Offer work flexibility — Unless you’re in manufacturing or security detail, it’s really hard to find a job that cannot telecommute these days. In fact, most companies can provide this. Try it for just one day a week to give your people a little more control over their time. Sound risky? Start with one team or department and do a beta test. There’s research showing remote workers are more productive than their in-office counterparts and other research showing long commute times negatively impact retention. So you might also consider offering a flex-schedule to get your workers out of rush hour.

Offer a day of pampering. Everyone deserves a day off and some teams more than others. It costs just a few hundred dollars to hire a masseuse to give chair massages to your overworked staff, but they’ll brag about it to their friends forever.

Sponsor continuing education. It doesn’t all have to be focused on traditional schooling. Consider paying for a lesson, class or professional enrichment course that would take your staff to new heights. Millennials especially value training; a Deloitte study found 71% of millennial workers unhappy with how their leadership skills are being developed.

Commit to social responsibility.  Many of your employees already are volunteering their time, whether through their church, coaching youth sports, or in other programs. Providing them time off to participate would have a big impact both for them and for your employee brand. Alternatively, you could organize a philanthropic program your employees could participate in, perhaps a volunteer day at a food bank. Workers today want to know their employer is not just profit driven, but is also socially responsible.

Questions to ask before embarking on a new benefit strategy:

What kind of perks will my employees enjoy? Survey your workforce. If you worry they may ask for perks too costly to provide, then start by informally speaking with them or your managers..

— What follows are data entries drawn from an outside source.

-- ==== Sys2Proof/Laws/StaysMeld.lean ====
section
/-! SUPPORT. Every operation of messages and Meld keeps the queue and the soundness of the state: one lemma for each. -/

namespace Sys2Proof.Machine

set_option linter.unusedTactic false
set_option linter.unusedSimpArgs false
set_option linter.unreachableTactic false

/-! ## Fabric -/

theorem updFab_stays {b₀ s : State} {d : Nat} {f : FabDie → FabDie} (hs : b₀.stays s) :
    b₀.stays (State.updFab s d f) := by
  unfold State.updFab
  with_reducible repeat' (first
    | assumption | (simp only [stays_mk]; refine stays_core ?_))

theorem updLk_stays {b₀ s : State} {d i : Nat} {f : Lk → Lk} (hs : b₀.stays s) :
    b₀.stays (State.updLk s d i f) := by
  unfold State.updLk
  with_reducible repeat' (first
    | assumption | apply updFab_stays)

theorem setLink_stays {b₀ s : State} {d i n : Nat} (hs : b₀.stays s) :
    b₀.stays (State.setLink s d i n) := by
  unfold State.setLink
  with_reducible repeat' (first
    | assumption | apply setFld_stays)

theorem stage_stays {b₀ s : State} {f : Fld} (hs : b₀.stays s) :
    b₀.stays (State.stage s f) := by
  unfold State.stage
  with_reducible repeat' (first
    | assumption | apply stays_ite | apply setFld_stays | apply raise_stays | intro _)

theorem flitOut_stays {b₀ s : State} {d i seq : Nat} {idle : Bool} {slots : List Nat} (hs : b₀.stays s) :
    b₀.stays (State.flitOut s d i seq idle slots) := by
  unfold State.flitOut
  with_reducible repeat' (first
    | assumption | apply stays_ite | apply updLk_stays | apply tally_stays | apply emit_stays | intro _)

theorem flitNew_stays {b₀ s : State} {d i : Nat} {slots : List Nat} (hs : b₀.stays s) :
    b₀.stays (State.flitNew s d i slots) := by
  unfold State.flitNew
  with_reducible repeat' (first
    | assumption | apply updLk_stays | apply flitOut_stays)

theorem countSegs_stays {b₀ : State} {s : State} {d : Nat} {l : List Msg} (hs : b₀.stays s) :
    b₀.stays (State.countSegs s d l) := by
  unfold State.countSegs
  with_reducible repeat' (first
    | assumption | apply stays_ite | apply tally_stays | intro _)

theorem pump_stays {b₀ : State} {s : State} {d i : Nat} (hs : b₀.stays s) :
    b₀.stays (State.pump s d i) := by
  unfold State.pump
  with_reducible repeat' (first
    | assumption | apply stays_ite | apply stays_foldl | apply stays_foldl1 | apply stays_foldl2 | apply flitOut_stays
    | apply updLk_stays | apply countSegs_stays | apply flitNew_stays | intro _ | (simp only [stays_mk]; refine stays_core ?_))

theorem enqueue_stays {b₀ : State} {s : State} {d i : Nat} {m : Msg} (hs : b₀.stays s) :
    b₀.stays (State.enqueue s d i m) := by
  unfold State.enqueue
  with_reducible repeat' (first
    | assumption | apply stays_ite | apply updLk_stays | apply pump_stays | intro _ | (simp only [stays_mk]; refine stays_core ?_))

theorem crossBridge_stays {b₀ : State} {s : State} {d : Nat} {m : Msg} (hs : b₀.stays s) :
    b₀.stays (State.crossBridge s d m) := by
  unfold State.crossBridge
  with_reducible repeat' (first
    | assumption | apply stays_ite | apply tally_stays | intro _ | (simp only [stays_mk]; refine stays_core ?_))

theorem leave_stays {b₀ : State} {s : State} {d code : Nat} {m : Msg} (hs : b₀.stays s) :
    b₀.stays (State.leave s d code m) := by
  unfold State.leave
  with_reducible repeat' (first
    | assumption | apply stays_ite | apply enqueue_stays | apply countSegs_stays | apply crossBridge_stays | intro _)

theorem send_stays {b₀ s : State} {d : Nat} {m : Msg} (hs : b₀.stays s) :
    b₀.stays (State.send s d m).1 := by
  unfold State.send
  with_reducible repeat' (first
    | assumption | refine stays_of_fst (by assumption) ?_ | apply stays_ite | apply stays_ite1 | apply count32_stays | apply tally_stays
    | apply leave_stays | intro _ | (simp only [stays_mk]; refine stays_core ?_) | split)

theorem dropForwarded_stays {b₀ s : State} {d : Nat} {m : Msg} (hs : b₀.stays s) :
    b₀.stays (State.dropForwarded s d m) := by
  unfold State.dropForwarded
  with_reducible repeat' (first
    | assumption | apply stays_ite | apply stays_ite1 | apply count32_stays | apply raise_stays | apply send_stays | intro _)

theorem forward_stays {b₀ s : State} {d : Nat} {m : Msg} (hs : b₀.stays s) :
    b₀.stays (State.forward s d m) := by
  unfold State.forward
  with_reducible repeat' (first
    | assumption | apply stays_ite | apply dropForwarded_stays | apply tally_stays | apply leave_stays | intro _
    | (simp only [stays_mk]; refine stays_core ?_) | split)

theorem sendReq_stays {b₀ : State} {s : State} {d : Nat} {q : Req} (hs : b₀.stays s) :
    b₀.stays (State.sendReq s d q) := by
  unfold State.sendReq
  with_reducible repeat' (first
    | assumption | refine stays_of_fst (by assumption) ?_ | apply stays_ite | apply stays_ite1 | apply send_stays
    | apply updFab_stays | intro _ | (simp only [stays_mk]; refine stays_core ?_) | split | dsimp only)

theorem remoteWrite_stays {b₀ : State} {s : State} {d dst addr : Nat} {data : List Byte} {idem fx : Bool} {kind : ReqKind} (hs : b₀.stays s) :
    b₀.stays (State.remoteWrite s d dst addr data idem fx kind) := by
  unfold State.remoteWrite
  with_reducible repeat' (first
    | assumption | apply updFab_stays | apply sendReq_stays | intro _ | (simp only [stays_mk]; refine stays_core ?_))

theorem remoteRead_stays {b₀ : State} {s : State} {d dst addr len : Nat} {kind : ReqKind} (hs : b₀.stays s) :
    b₀.stays (State.remoteRead s d dst addr len kind) := by
  unfold State.remoteRead
  with_reducible repeat' (first
    | assumption | apply updFab_stays | apply sendReq_stays | intro _ | (simp only [stays_mk]; refine stays_core ?_))

theorem endReq_stays {b₀ s : State} {d tag : Nat} {st : ReqStatus} {data : List Byte} (hs : b₀.stays s) :
    b₀.stays (State.endReq s d tag st data) := by
  unfold State.endReq
  with_reducible repeat' (first
    | assumption | apply stays_ite | apply updFab_stays)

theorem dropReqs_stays {b₀ s : State} {d : Nat} {p : ReqKind → Bool} (hs : b₀.stays s) :
    b₀.stays (State.dropReqs s d p) := by
  unfold State.dropReqs
  with_reducible repeat' (first
    | assumption | apply updFab_stays)

theorem landed_stays {b₀ : State} {s : State} {d : Nat} {m : Msg} (hs : b₀.stays s) :
    b₀.stays (State.landed s d m) := by
  unfold State.landed
  with_reducible repeat' (first
    | assumption | intro _ | (simp only [stays_mk]; refine stays_core ?_))

theorem parked_stays {b₀ : State} {s : State} {d via : Nat} {m : Msg} (hs : b₀.stays s) :
    b₀.stays (State.parked s d via m) := by
  unfold State.parked
  with_reducible repeat' (first
    | assumption | apply stays_ite | apply landed_stays | intro _)

theorem arriving_stays {b₀ : State} {s : State} {d place : Nat} {m : Msg} (hs : b₀.stays s) :
    b₀.opts (State.arriving s d place m) := by
  unfold State.arriving
  with_reducible repeat' (first
    | assumption | refine stays_of_some (by assumption) ?_ | apply stays_ite | apply opts_some | apply opts_none | apply opts_ite
    | apply opts_bind | apply opts_map | intro _ | (simp only [stays_mk]; refine stays_core ?_))

theorem arrives_stays {b₀ : State} {s : State} {d via : Nat} {m : Msg} {kind : Nat} (hs : b₀.stays s) :
    b₀.opts (State.arrives s d via m kind) := by
  unfold State.arrives
  with_reducible repeat' (first
    | assumption | refine stays_of_some (by assumption) ?_ | apply stays_ite | apply arriving_stays | apply opts_some
    | apply opts_none | apply opts_ite | apply opts_bind | apply opts_map | intro _)

/-! ## Collect -/

theorem queueColl_stays {b₀ s : State} {r k va w : Nat} {sd dd : Tile} {exceeds : Bool} (hs : b₀.stays s) :
    b₀.stays (State.queueColl s r k va w sd dd exceeds) := by
  unfold State.queueColl
  with_reducible repeat' (first
    | assumption | apply updSlot_stays | apply updFab_stays)

theorem collWord_stays {b₀ : State} {s : State} {r k : Nat} {o : Op} (hs : b₀.stays s) :
    b₀.outs (State.collWord s r k o) := by
  unfold State.collWord
  with_reducible repeat' (first
    | assumption | apply stays_ite | apply waitFor_stays | apply onWord_stays | apply illegal_stays | apply itemFault_stays
    | apply queueColl_stays | apply outs_next | apply outs_fault | apply outs_ite | intro _ | split | dsimp only)

theorem execReduceScatter_stays {b₀ : State} {r : Fin 16} {k : Fin 4} {s : State} (hs : b₀.stays s) :
    b₀.outs (execReduceScatter r k s) := by
  unfold execReduceScatter
  with_reducible repeat' (first
    | assumption | apply collWord_stays)

theorem execAllGather_stays {b₀ : State} {r : Fin 16} {k : Fin 4} {s : State} (hs : b₀.stays s) :
    b₀.outs (execAllGather r k s) := by
  unfold execAllGather
  with_reducible repeat' (first
    | assumption | apply collWord_stays)

theorem execAllReduce_stays {b₀ : State} {r : Fin 16} {k : Fin 4} {s : State} (hs : b₀.stays s) :
    b₀.outs (execAllReduce r k s) := by
  unfold execAllReduce
  with_reducible repeat' (first
    | assumption | apply collWord_stays)

theorem execBroadcast_stays {b₀ : State} {r : Fin 16} {k : Fin 4} {s : State} (hs : b₀.stays s) :
    b₀.outs (execBroadcast r k s) := by
  unfold execBroadcast
  with_reducible repeat' (first
    | assumption | apply collWord_stays)

theorem execPermute_stays {b₀ : State} {r : Fin 16} {k : Fin 4} {s : State} (hs : b₀.stays s) :
    b₀.outs (execPermute r k s) := by
  unfold execPermute
  with_reducible repeat' (first
    | assumption | apply collWord_stays)

theorem rowPieces_stays {b₀ s : State} {d ctx : Nat} {x : Tile} {row : Nat × Nat × Nat} {a n : Nat} {ty : AccTy} (hs : b₀.stays s) :
    b₀.stays (State.rowPieces s d ctx x row a n ty).1 := by
  unfold State.rowPieces
  with_reducible repeat' (first
    | assumption | apply translateRange_stays)

theorem tilePieces_stays {b₀ s : State} {d ctx : Nat} {x : Tile} {ty : AccTy} (hs : b₀.stays s) :
    b₀.stays (State.tilePieces s d ctx x ty).1 := by
  unfold State.tilePieces
  with_reducible repeat' (first
    | assumption | refine stays_of_fst (by assumption) ?_ | apply stays_foldl | apply stays_foldl1 | apply stays_foldl2
    | apply rowPieces_stays | intro _ | (simp only [stays_mk]; refine stays_core ?_) | split | dsimp only)

theorem readTile_stays {b₀ s : State} {d : Nat} {x : Tile} {ps : List (List (Nat × Nat) × Nat)} (hs : b₀.stays s) :
    b₀.stays (State.readTile s d x ps).1 := by
  unfold State.readTile
  with_reducible repeat' (first
    | assumption | apply stays_foldl | apply stays_foldl1 | apply stays_foldl2 | apply readPieces_stays | intro _)

theorem writeRowElems_stays {b₀ s : State} {d ctx : Nat} {x : Tile} {row : Nat × Nat × Nat} {a : Nat} {es : List Nat} (hs : b₀.stays s) :
    b₀.stays (State.writeRowElems s d ctx x row a es).1 := by
  unfold State.writeRowElems
  with_reducible repeat' (first
    | assumption | refine stays_of_fst (by assumption) ?_ | apply stays_ite | apply stays_ite1 | apply rowPieces_stays
    | apply writePieces_stays | apply readPieces_stays | intro _ | (simp only [stays_mk]; refine stays_core ?_) | split | dsimp only)

theorem writeElems_stays {b₀ s : State} {d ctx : Nat} {x : Tile} {first : Nat} {es : List Nat} (hs : b₀.stays s) :
    b₀.stays (State.writeElems s d ctx x first es).1 := by
  unfold State.writeElems
  with_reducible repeat' (first
    | assumption | apply stays_ite | apply stays_ite1 | apply stays_foldl | apply stays_foldl1 | apply stays_foldl2
    | apply writeRowElems_stays | intro _)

What can I afford to offer in terms of benefits? Plan for 150% of the cost, and be sure to take into account any planned staff growth. You don’t want to offer a benefit only to have to lose it a few months later because you didn’t anticipate the cost.

Does this benefit make sense for my workplace? Allowing workers to bring their dog to work may be a real plus for some, but is it practical for your environment. Day care services are a tremendous benefit to working parents, but will it cause resentment among those workers without children?

Does this benefit scale? The benefits you offer today and can easily manage and track may become a nightmare tomorrow. So set up your systems of record now so you can ensure things are covered.

Short of budget? Here’s what Jim Belosic, CEO of tech company ShortStack, had to say:

“For companies like ours, this means having a healthy mix of perks we decide are worth paying for and perks that cost absolutely nothing but make people very happy. We have an open-dog policy — a few employees bring their dogs to work every day, some only on “woof Wednesday” — hosted Friday lunches, paid time off for volunteer work, the option to work from home, and so on. I’ve heard of companies that offer a monthly movie day, mobile car washing, financial planning seminars, and many more creative ways to give employees a little extra.

If you don’t have the money to offer pricey perks, come up with other options. A couple of extra days off during the years when your profits aren’t in a place where you can award bonuses or a dinner invitation when you can’t buy catered lunch every day will go a long way. And those things are all relatively cheap!”

You have the ability to offer great benefits to your employees, so get started!